Follow-up: You have a collection with 50 million documents. Some have a ‘deletedAt’ field set to null, others do not have the field at all. You need to query for ‘non-deleted’ documents efficiently. What do you do?
  • This is a real-world mess caused by inconsistent schema conventions. A query like { deletedAt: null } matches both groups (explicitly null and field absent), so functionally it works. But it cannot use a sparse index efficiently because documents with deletedAt: null are in the index while documents without deletedAt are not.

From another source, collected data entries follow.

-- ==== Sys2Proof/Machine/PodLinks.lean ====
section
/-! DEFINITION. The peer links of the pod: training, heartbeats, fences (spec/14_host_peer.md R332 to R336; spec/23_faults_system.md
R411 to R413). -/

namespace Sys2Proof.Machine

/-- A device leaves the pod barrier network (R412): its claims and those on their way are gone; a barrier that no other launch claims is
free, and of any other E stands, so that a phase that needs the device never flips. -/
def State.leaveBarriers (s : State) (device : Nat) : State :=
  let free (b : Barrier) : Barrier :=
    if b.remote.any fun x => x.1 == device then
      let b := { b with remote := b.remote.filter fun x => x.1 != device }
      if b.unclaimed then Barrier.reset else b
    else b
  { s.setPod { s.pod with claims := s.pod.claims.filter fun c => c.device != device } with
    barriers := (s.barriers.map fun e => (e.1, free e.2)).filter fun e => e.2 != Barrier.reset }

/-- A device is fenced here, and KIND 13, SUB 0 is logged (R335, R404): what it has asked for is not accepted, and the pod barriers exclude
it (R412, R413). -/
def State.fence (s : State) (device : Nat) : State :=
  if 64 ≤ device ∨ s.pod.fenced.getLsbD device then s
  else
    let s := (s.setPod { s.pod with fenced := s.pod.fenced ||| (1#64 <<< device) }).logSystem 13 0 device
    (s.dropOps (16 + device)).leaveBarriers device

/-- A link's beat is found missing at a crossing (R334, R335): at the third in a row its peer is silent, and is fenced. -/
def State.missBeat (s : State) (link : Nat) : State :=
  let n := (SMap.get (0 : BitVec 8) s.pod.missed link).toNat
  let s := s.setPod { s.pod with missed := s.pod.missed.set 0 link (BitVec.ofNat 8 (min (n + 1) 255)) }
  if n + 1 = 3 then
    (s.setPod { s.pod with silent := s.pod.silent ||| (1#8 <<< link) }).fence (SMap.get (0 : BitVec 6) s.pod.peer link).toNat
  else s

/-- At each 160,000-cycle crossing, heartbeats are sent and MISSED is counted (R334); a link that has once been trained counts a
beat missed while it retrains (R336). -/
def execHeartbeatCrossing (s : State) : Out :=
  let n := s.sys.crossings + 1
  let s := { s with time := max s.time (160000 * n) }
  let s := s.setSys { s.sys with crossings := n }
  if !s.pod.enable then .next s
  else
    let late := (List.range 8).filter fun l => (SMap.find s.pod.peer l).isSome && !s.pod.beat.getLsbD l
    let s := late.foldl State.missBeat s
    .next (s.setPod { s.pod with beat := 0 })

/-- A beat from the far end of a trained link resets MISSED (R334). -/
def execHeartbeatReceive (link : Nat) (s : State) : Out :=
  if s.pod.enable && decide (link < 8) && s.pod.up.getLsbD link then
    .next (s.setPod { s.pod with
      missed := s.pod.missed.set 0 link 0, silent := s.pod.silent &&& ~~~(1#8 <<< link), beat := s.pod.beat ||| (1#8 <<< link) })
  else .next s

/-- A fence broadcast arrives and its device is fenced here (R335). -/
def execFenceArrival (device : Nat) (s : State) : Out := .next (s.fence device)

/-- Clearing a FENCED bit ends the fence for this device (R413). -/
def execFenceClear (device : Nat) (s : State) : Out := .next (s.unfence (if device < 64 then 1#64 <<< device else 0))

/-- A peer link stops being trained and stops carrying beats (R336). -/
def execPeerLinkLoss (link : Nat) (s : State) : Out :=
  .next (if link < 8 then s.setPod { s.pod with up := s.pod.up &&& ~~~(1#8 <<< link) } else s)

/-- A peer link completes training, sets UP and records PEER (R333). -/
def execPeerLinkTrained (link peer : Nat) (s : State) : Out :=
  .next (if link < 8 then
    s.setPod { s.pod with up := s.pod.up ||| (1#8 <<< link), peer := s.pod.peer.put link (BitVec.ofNat 6 peer) } else s)

end Sys2Proof.Machine
end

  • The performant fix depends on whether you can run a migration. If you can, normalize all documents to one convention. I would run db.collection.updateMany({ deletedAt: null }, { $unset: { deletedAt: "" } }) to remove the explicit null values, making all “non-deleted” documents consistently lack the deletedAt field. Then create a sparse index on { deletedAt: 1 }. Now, querying for deleted documents uses the sparse index (small, fast), and querying for non-deleted documents uses { deletedAt: { $exists: false } }.
  • If you cannot run a migration (the collection is too large or too active), create a partial index: db.collection.createIndex({ deletedAt: 1 }, { partialFilterExpression: { deletedAt: { $exists: true } } }). This indexes only documents with a deletedAt field, keeping the index small. For non-deleted queries, the query planner knows to use a different strategy.
  • Long term, enforce the convention at the application layer (Mongoose schema) and at the database layer (JSON Schema validation) so the mixed state never recurs.